Neurogenesis can be increased by application of various strategies. Environmental enrichment, exercise [88], learning [89], electroconvulsive shock [90], chronic administration of antidepressant [91] and other psychotherapies medications. BDNF (Brain-derived Neurotrophic Factor) can increase neurogenesis but in clinical medicine has not been used [92]. Direct targeting of neurotransmitters by antagonists and agonists of receptors that in humans some of them have been used and in some cases, it has been successful, is another effective treatment. Dopamine D-3 receptor has been proposed for the treatment of addiction [93]. Glutamate modulators such as Lamotrigine [94], Gabapentin [95], Topiramate [96], Memantine [97] and baclofen [95] have been used successfully. A number of drugs with no specific known mechanism of function such as Modafinil [98], Acamprosate [99] and N-acetylcysteine [100] have used successfully addicted patients. Studies about Acetylcholine are still are not complete and cannot be used humans [101,102]. GABAergic therapy is a useful treatment for drug-dependent individuals. Agents such as muscimol, bicuculline, and picrotoxin have used as the drugs that alleviate the burden of addiction [103]. In a recent study serotonin modulators have been proposed as an effective therapy in addiction [104,105]. SSRIs have been proposed for addictive-like behaviors such as gambling [106]. Serotonin has been shown to be effective for interfering with drugrelated memories [107]. About norepinephrine and substance P there are no studies to show the usefulness of drug therapy.

Of other types of neuroplasticity-targeted therapies is music therapy that in recent studies it has been suggested that it increases dopamine release [108].

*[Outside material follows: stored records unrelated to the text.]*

/-! ## The queue -/

/-- R161: ENQUEUE puts the entry behind all others; an item outside ITEM_BITS bits or a weight outside
32 signed bits is InvalidArgument, a full queue CapacityExceeded. -/
def Obligations.EnqueueAppendsTheEntry : Prop :=
  ∀ s (v w : Int),
    (v < 0 ∨ v ≥ 2 ^ s.cfg.itemBits ∨ w < -(2 ^ 31) ∨ w > 2 ^ 31 - 1 →
      exec (.enqueue v w) s = .next (faultState s 3#8)) ∧
    (0 ≤ v → v < 2 ^ s.cfg.itemBits → -(2 ^ 31) ≤ w → w ≤ 2 ^ 31 - 1 →
      (s.cfg.qCap = some s.q.length →
        exec (.enqueue v w) s = .next (faultState s 7#8)) ∧
      (Within s.cfg.qCap (s.q.length + 1) →
        exec (.enqueue v w) s =
          .next (okState { s with q := s.q ++ [⟨v.toNat, w⟩] } 0#64 0#64)))

/-- R162: DEQUEUE takes out the earliest entry of least weight, keeps the order of the others, and
returns its item and weight; an empty queue is QueueEmpty (code 8). -/
def Obligations.DequeueTakesTheEarliestLeastWeight : Prop :=
  ∀ s,
    (s.q = [] → exec .dequeue s = .next (faultState s 8#8)) ∧
    (s.q ≠ [] → (∀ e ∈ s.q, EntryOk s.cfg e) → s.cfg.itemBits ≤ 63 →
      ∃ before e after, s.q = before ++ e :: after ∧
        (∀ x ∈ before, e.weight < x.weight) ∧ (∀ x ∈ after, e.weight ≤ x.weight) ∧
        ∃ r0 r1 : Word64, r0.toNat = e.item ∧ r1.toInt = e.weight ∧
          exec .dequeue s = .next (okState { s with q := before ++ after } r0 r1))

/-- R163, R164: QCOUNT returns the number of entries and changes no state; QCLEAR empties the queue.
A length of 2^64 or more, which only an unbounded or enormous QCAP admits, has no stated word (log
entry 6). -/
def Obligations.QueueCountAndClear : Prop :=
  ∀ s,
    (∃ w : Word64, (s.q.length < 2 ^ 64 → w.toNat = s.q.length) ∧
      exec .qcount s = .next (okState s w 0#64)) ∧
    exec .qclear s = .next (okState { s with q := [] } 0#64 0#64)

/-- R165: dequeuing until the queue is empty returns the entries in the stable order by weight:
weights ascending, equal weights in the order they went in. -/
def Obligations.DrainingTheQueueIsAStableSort : Prop :=
  ∀ s, (dequeued s.q.length s).2 = [] ∧
    (dequeued s.q.length s).1 =
      (s.q.mergeSort fun a b => decide (a.weight ≤ b.weight)).map fun e =>
        some ⟨0#8, BitVec.ofNat 64 e.item, BitVec.ofInt 64 e.weight⟩

/-! ## The codec -/

/-- R170, R180: COMPRESS replaces OBUF by the compressed input, empties Q, and changes nothing else;
whatever Q held has no influence; a result longer than BUF_CAP is CapacityExceeded and changes
nothing. -/
def Obligations.CompressReplacesTheOutputAndEmptiesTheQueue : Prop :=
  ∀ s,
    (s.ibuf = none → exec .compress s = .next (faultState s 4#8)) ∧
    ∀ m, s.ibuf = some m →
      (Exceeds s.cfg.bufCap (compress m).length →
        exec .compress s = .next (faultState s 7#8)) ∧
      (Within s.cfg.bufCap (compress m).length →
        ∃ w : Word64, ((compress m).length < 2 ^ 64 → w.toNat = (compress m).length) ∧
          exec .compress s = .next (okState { s with obuf := compress m, q := [] } w 0#64))

/-- R171 to R174: a non-empty input has the Huffman tree that R173's loop gives on a stable queue
seeded, in ascending order, with one leaf per distinct byte and its count as weight: the earliest of
equal weights first, the first dequeued on the left. Its leaves are the input's distinct bytes, each
once; an internal root weighs the input's length. The empty input has no tree. -/
def Obligations.HuffmanTreeIsBuiltByTheStableQueue : Prop :=
  huffmanTree [] = none ∧
  ∀ b : Memory, b ≠ [] → ∃ root, huffmanTree b = some root ∧
    (∃ seeds : List Byte, seeds.Pairwise (fun u v => u.toNat < v.toNat) ∧ (∀ v, v ∈ seeds ↔ v ∈ b) ∧
      CombinesTo (seeds.map fun v => ⟨.leaf v, b.count v⟩) root) ∧
    (leaves root).Nodup ∧ (∀ v, v ∈ leaves root ↔ v ∈ b) ∧
    ∀ l r w, root = .node l r w → w = b.length

/-- No code of an input's bytes is empty or the beginning of another (R18 prefix-free code). -/
def Obligations.CodesArePrefixFree : Prop :=
  ∀ (b : Memory) root, huffmanTree b = some root → ∀ u ∈ b, ∀ v ∈ b,
    codeOf root u ≠ [] ∧ (codeOf root u <+: codeOf root v → u = v)

/-- R70 to R74, R76, R178: the compressed form, bit by bit: the pad count, the tree, the code of every
byte in order, pad-count zeros, the pad count being the least that fills the last byte; a code is the
path to the byte's leaf, the one bit 0 when that leaf is the root (R175); the empty input gives
[0x00]. R77: its size, from the number k of distinct bytes, their counts and their codes' lengths. -/
def Obligations.CompressedFormAndItsSize : Prop :=
  compress [] = [0x00#8] ∧
  ∀ b : Memory, b ≠ [] → ∃ root, huffmanTree b = some root ∧
    (∀ v ∈ b, (root = .leaf v ∧ codeOf root v = [false]) ∨
      (root ≠ .leaf v ∧ symbolAt root (codeOf root v) = some v)) ∧
    (∃ pad, pad ≤ 7 ∧
      ((treeBits root).length + (b.flatMap (codeOf root)).length + pad) % 8 = 0 ∧
      bufferBits (compress b) = msbFirst (BitVec.ofNat 8 pad) ++ treeBits root ++
        b.flatMap (codeOf root) ++ List.replicate pad false) ∧
    (compress b).length =
      1 + (10 * b.dedup.length - 1 +
        (b.dedup.map fun v => b.count v * (codeOf root v).length).sum + 7) / 8 ∧
    (b.dedup.length = 1 → ∀ v ∈ b, (codeOf root v).length = 1)

/-- R190, R200: DECOMPRESS replaces OBUF by the decompressed input and changes nothing else, or raises
the decoder's fault and changes nothing. -/
def Obligations.DecompressReplacesTheOutputOrFails : Prop :=
  ∀ s,
    (s.ibuf = none → exec .decompress s = .next (faultState s 4#8)) ∧
    ∀ m, s.ibuf = some m →
      (decompress s.cfg m = .error .corruptData →
        exec .decompress s = .next (faultState s 5#8)) ∧
      (decompress s.cfg m = .error .capacityExceeded →
        exec .decompress s = .next (faultState s 7#8)) ∧
      (∀ k, decompress s.cfg m = .error k → k = .corruptData ∨ k = .capacityExceeded) ∧
      ∀ out, decompress s.cfg m = .ok out →
        Within s.cfg.bufCap out.length ∧
        ∃ w : Word64, (out.length < 2 ^ 64 → w.toNat = out.length) ∧
          exec .decompress s = .next (okState { s with obuf := out } w 0#64)

/-- R191, R192, R193: no first byte, a pad count above 7 or above the bits present is CorruptData; the
one buffer whose stripped sequence is empty decodes to the empty list. -/
def Obligations.DecoderHeaderChecks : Prop :=
  ∀ p : Params,
    decompress p [] = .error .corruptData ∧
    (∀ (t : Byte) (rest : Memory), t.toNat > 7 → decompress p (t :: rest) = .error .corruptData) ∧
    (∀ t : Byte, t ≠ 0#8 → decompress p [t] = .error .corruptData) ∧
    decompress p [0#8] = .ok []

/-- R192: the stripped tail bits are not examined: two buffers with the same pad count whose bits
differ only among the last `pad count` ones decode alike. -/
def Obligations.DecoderIgnoresThePadBits : Prop :=
  ∀ (p : Params) (t : Byte) (m n : Memory), m.length = n.length →
    (bufferBits m).take (8 * m.length - t.toNat) =
      (bufferBits n).take (8 * n.length - t.toNat) →
    decompress p (t :: m) = decompress p (t :: n)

Electrical synapse modulators such as antiepileptic drugs have been used in other brain disorders besides epilepsy such as headaches, Migraine, mood disorders and schizophrenia [109]. If these drugs also can be used in addiction more studies should be operated.

Conclusion

In this review, the neuroplasticity following addictive substance was discussed and it was reviewed the related changes. Based on changes in synapse function new therapies based on changes can be considered. However new progress are still needed for implementing the desired therapeutic strategies. In this regard, more than one type of neurotransmitter can be targeted. Also, other known receptor modulators can be used instead until new progress achieved.